# Sewer drain line question



## Texasguy (Jun 29, 2006)

We live in a double-wide, out in the country. We had a new septic system installed about Christmas time, the old system had a "failed field"...
The old system had the tank about 60 feet from the house and, when they dug it up, the drain line from the house to the tank had a "dip" in it that trapped water.
The new system has the tanks installed about 5 feet from the house and now we get a VERY strong sewer gas smell out of the roof vents of the house. I realize that to=hose vents are supposed to vent gasses and such, but the wind blows that smell right into the yard and it STINKS! 
I talked to the installed and he can't explain why it smells now, nor could he suggest a cure. I think it smells now because there is no longer any traped water between the house and the tank.
I was under the house last week and noticed that there is room under there to put a trap of some sort to capture some water and prevent the septic tanks from venting out through the roof vents. I could build a "P" or "J"" trap from 4" pipe to trap some water.
Three questions:
Would this be legal and/or smart?
Would it work?
Would it cause drainage problems with the toilets, etc?


----------



## glennjanie (Jun 29, 2006)

Different states have different plumbing codes. In some states a "main building drain trap" is even required. (In Kentucky we don't double trap anything) Yes, it will work for what you want. I can't advise on whether it will cause trouble; we Kentuckians believe it will but not everyone agrees with us. Logically, if you didn't have trouble with the sag in the line, you shouldn't have trouble with the trap. 
Glenn


----------



## manhattan42 (Jun 30, 2006)

Glennjannie is correct.

A house trap would solve the problem but whether it is legal is up to your local plumbing code authority.

_International Plumbing/Residential Code_ does not allow house traps except with the approval of your local code office.

There are sometimes ways to mitigate the problem without a house trap.

If your main vent is located to far down the slope of the roof, you can get this sewer gas effect by downdrafts blowing across the roof.

One solution can be to extend the height of the main vent so that downdrafts no longer affect it, but this can be unsightly...Or relocate the vent to a higher portion of the roof where downdrafting is unlikely to occur.

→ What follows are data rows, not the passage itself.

/-! ## Pea cores -/

/-- Bundles of three slots (R241, R242, R243, R249, R250, R251): with no slot refused, the compute operation and both moves
read the registers and memories as they stood at issue, X before Y, and the cart goes on; in a staged bundle a slot whose
guard bit of STG is 0 has no effect and no exception, the others theirs; the exceptions come in the order compute, X, Y; a
bundle with a reserved encoding raises ILLEGAL, a fetch past the last bundle raises its own. Long bundles (R247, R251,
R261): LDI and LDIP write their immediate, ADDIL the wrapped sum and its flags, CMPIL the flags of the difference alone;
the Y move beside them reads what stood at issue; the cart goes on. A refused Y move raises its exception. -/
def Obligations.Bundles : Prop :=
  (∀ (s : State) (k : Nat) (r : PeaRun) (w : Word),
     (Issues s k r w → bf w 62 2 = 0 →
       (lcRefused r w = false → moveFault k r w 16 false = none → moveFault k r w 0 true = none →
         let x := moveOp k r s.pea w 16 false (computeOp r r w, s.pea)
         let y := moveOp k r s.pea w 0 true x
         Does (.standardBundle k) s (PeaGoes s k y.1.advance y.2)) ∧
       (lcRefused r w = true → Excepts (.standardBundle k) s k r ⟨5, 0⟩) ∧
       (∀ e, lcRefused r w = false → moveFault k r w 16 false = some e → Excepts (.standardBundle k) s k r e) ∧
       (∀ e, lcRefused r w = false → moveFault k r w 16 false = none → moveFault k r w 0 true = some e →
         Excepts (.standardBundle k) s k r e)) ∧
     (Issues s k r w → bf w 62 2 = 3 →
       let on (i : Nat) := bitAt (stgOf r.flags) (bf w i 3)
       (on 59 = false → on 16 = false → on 0 = false → Does (.stagedBundle k) s (PeaGoes s k r.advance s.pea)) ∧
       ((on 59 = true → lcRefused r w = false) → (on 16 = true → moveFault k r w 16 false = none) →
         (on 0 = true → moveFault k r w 0 true = none) →
         let c := if on 59 then computeOp r r w else r
         let x := if on 16 then moveOp k r s.pea w 16 false (c, s.pea) else (c, s.pea)
         let y := if on 0 then moveOp k r s.pea w 0 true x else x
         Does (.stagedBundle k) s (PeaGoes s k y.1.advance y.2)) ∧
       (on 59 = true → lcRefused r w = true → Excepts (.stagedBundle k) s k r ⟨5, 0⟩) ∧
       (∀ e, (on 59 = true → lcRefused r w = false) → on 16 = true → moveFault k r w 16 false = some e →
         Excepts (.stagedBundle k) s k r e) ∧
       (∀ e, (on 59 = true → lcRefused r w = false) → (on 16 = true → moveFault k r w 16 false = none) → on 0 = true →
         moveFault k r w 0 true = some e → Excepts (.stagedBundle k) s k r e)) ∧
     (s.live = true → s.err.clkStopped = false → s.issuable k = some r →
       (4096 ≤ r.pc → Excepts (.standardBundle k) s k r ⟨4, 0⟩) ∧
       (r.pc < 4096 → s.bundle k r = w → bundleLegal w = false →
         (bf w 62 2 = 0 → Excepts (.standardBundle k) s k r ⟨1, 0⟩) ∧
         (bf w 62 2 = 3 → Excepts (.stagedBundle k) s k r ⟨1, 0⟩)))) ∧
  (∀ (s : State) (k : Nat) (r : PeaRun) (w : Word), Issues s k r w → bf w 62 2 = 1 →
     let d := bf w 50 5
     let v := BitVec.ofNat 32 (bf w 16 32)
     let a := r.gr d
     let goes (r' : PeaRun) (t : State) :=
       let y := moveOp k r s.pea w 0 true (r', s.pea)
       PeaGoes s k y.1.advance y.2 t
     (moveFault k r w 0 true = none →
       (bf w 55 7 = 1 → Does (.ldi k) s (goes { r with g := Tbl.put 0 r.g (gphys r.rot d) v })) ∧
       (bf w 55 7 = 2 → Does (.ldip k) s (goes { r with pu := Tbl.put 0 r.pu d (v.setWidth 24) })) ∧
       (bf w 55 7 = 3 → Does (.addil k) s (goes { r with
         g := Tbl.put 0 r.g (gphys r.rot d) (a + v), flags := (addFlags a v).flags r.flags })) ∧
       (bf w 55 7 = 4 → Does (.cmpil k) s (goes { r with
         flags := ({ subFlags a v with write := false } : AluOut).flags r.flags }))) ∧
     (∀ e, moveFault k r w 0 true = some e → (bf w 55 7 = 1 → Excepts (.ldi k) s k r e) ∧
       (bf w 55 7 = 2 → Excepts (.ldip k) s k r e) ∧ (bf w 55 7 = 3 → Excepts (.addil k) s k r e) ∧
       (bf w 55 7 = 4 → Excepts (.cmpil k) s k r e)))

/-- Arithmetic of the compute slot (R252, R253): sums wrap with C the carry and V the signed overflow, the saturating sum
clips and says SAT, shifts take the low six bits of B, and CMP writes no register. Accumulators (R211, R212, R213): a Q15
product is exact in its place; a result past 72 bits saturates; a store rounds half to even where it rounds, and saturates
to its format of n bits and says so. -/
def Obligations.PeaArithmetic : Prop :=
  (∀ (a b : BitVec 32) (imm : Int),
     (alu 0x01 a b imm).val = a + b ∧
     (alu 0x01 a b imm).c = some (decide (2 ^ 32 ≤ a.toNat + b.toNat)) ∧
     (alu 0x01 a b imm).v = some (decide (a.toInt + b.toInt ≠ (a + b).toInt)) ∧
     ((alu 0x03 a b imm).val.toInt = if a.toInt + b.toInt < -2147483648 then -2147483648
       else if 2147483647 < a.toInt + b.toInt then 2147483647 else a.toInt + b.toInt) ∧
     ((alu 0x03 a b imm).sat = decide (a.toInt + b.toInt ≠ (a + b).toInt)) ∧
     ((alu 0x10 a b imm).val.toNat = a.toNat * 2 ^ (b.toNat % 64) % 2 ^ 32) ∧
     ((alu 0x12 a b imm).val.toInt = a.toInt / 2 ^ (b.toNat % 64)) ∧
     (alu 0x18 a b imm).write = false ∧
     ((alu 0x0D a b imm).val.toInt = if a.toInt = -2147483648 then 2147483647 else (a.toInt.natAbs : Int))) ∧
  ((∀ (a b : BitVec 32) (ha hb : Bool), product 0 a b ha hb = halfOf a ha * halfOf b hb * 2 ^ 33) ∧
   (∀ z : Int, (satAcc z).1.toInt = if z < -(2 ^ 71 : Int) then -(2 ^ 71 : Int)
       else if (2 ^ 71 : Int) - 1 < z then (2 ^ 71 : Int) - 1 else z) ∧
   (∀ z : Int, (satAcc z).2 = decide (z < -(2 ^ 71 : Int) ∨ (2 ^ 71 : Int) ≤ z)) ∧
   (∀ (z : Int) (n : Nat), 0 < n →
     2 * (shiftRound z n true * 2 ^ n - z).natAbs ≤ 2 ^ n ∧
     (2 * (shiftRound z n true * 2 ^ n - z).natAbs = 2 ^ n → shiftRound z n true % 2 = 0)) ∧
   (∀ (z : Int) (n : Nat), shiftRound z n false = z / 2 ^ n) ∧
   (∀ (a : BitVec 72) (sh n : Nat) (rnd : Bool), 0 < n →
     let z := shiftRound a.toInt sh rnd
     let lo : Int := -(2 ^ (n - 1) : Int)
     let hi : Int := 2 ^ (n - 1) - 1
     (lo ≤ z → z ≤ hi → accStore a sh n rnd = (z, false)) ∧
     (z < lo → accStore a sh n rnd = (lo, true)) ∧ (hi < z → accStore a sh n rnd = (hi, true))))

Personally, I'd go with the housetrap.


----------



## Texasguy (Jun 30, 2006)

I don't know that raising the height of the vent will help, we have an "almost constant 10-20 MPH wind from the south here, and the back yard is on the north side of the house.
Thanks for the replys, I think I will just build a trap.


----------



## Mudball (Jun 30, 2006)

Im not trying to take away from this post but I still have a chance to install one of these P traps (new install) because Im not done with the ditch from the outside of the house to the septic. I believe the roof vent pipe has two purposes which is to allow air to come in so the water can properly drain and so that gases can also be expelled...right ? Anyway if I put a P trap lets say between my cleanout which is about 12 feet from the outside edge of the house and the septic tank then when or if the cleanout is ever needed to be used toward the septic then wouldnt the P trap create a problem for the cleaning snake ? And I certainly dont know what Im talking about when it comes to plumbing but it also seems to me in my mind that the P trap would hinder the air/flow of fluids between the vent and the tank ??? But I guess the fact is that these house P traps are in use and do not cause any problem...right ?
Im just considering the thought installing one while it would be much easier to do so. 
Thanks


----------



## manhattan42 (Jul 1, 2006)

Mudball, 

If you do install a house trap, it needs to go immediately inside the foundation wall where the building drain exists the foundation, or immediately outside the foundation....or some other approved location.

Cleanouts need to be made available immediately at the house trap.

Again, check your local plumbing codes to see if a house trap is permitted (they are usually not permitted as glennjannie already indicated) and where they must be located if you do receive permission to have one...


----------



## Mudball (Jul 3, 2006)

That sounds great manhattan42. Thanks for the advice


----------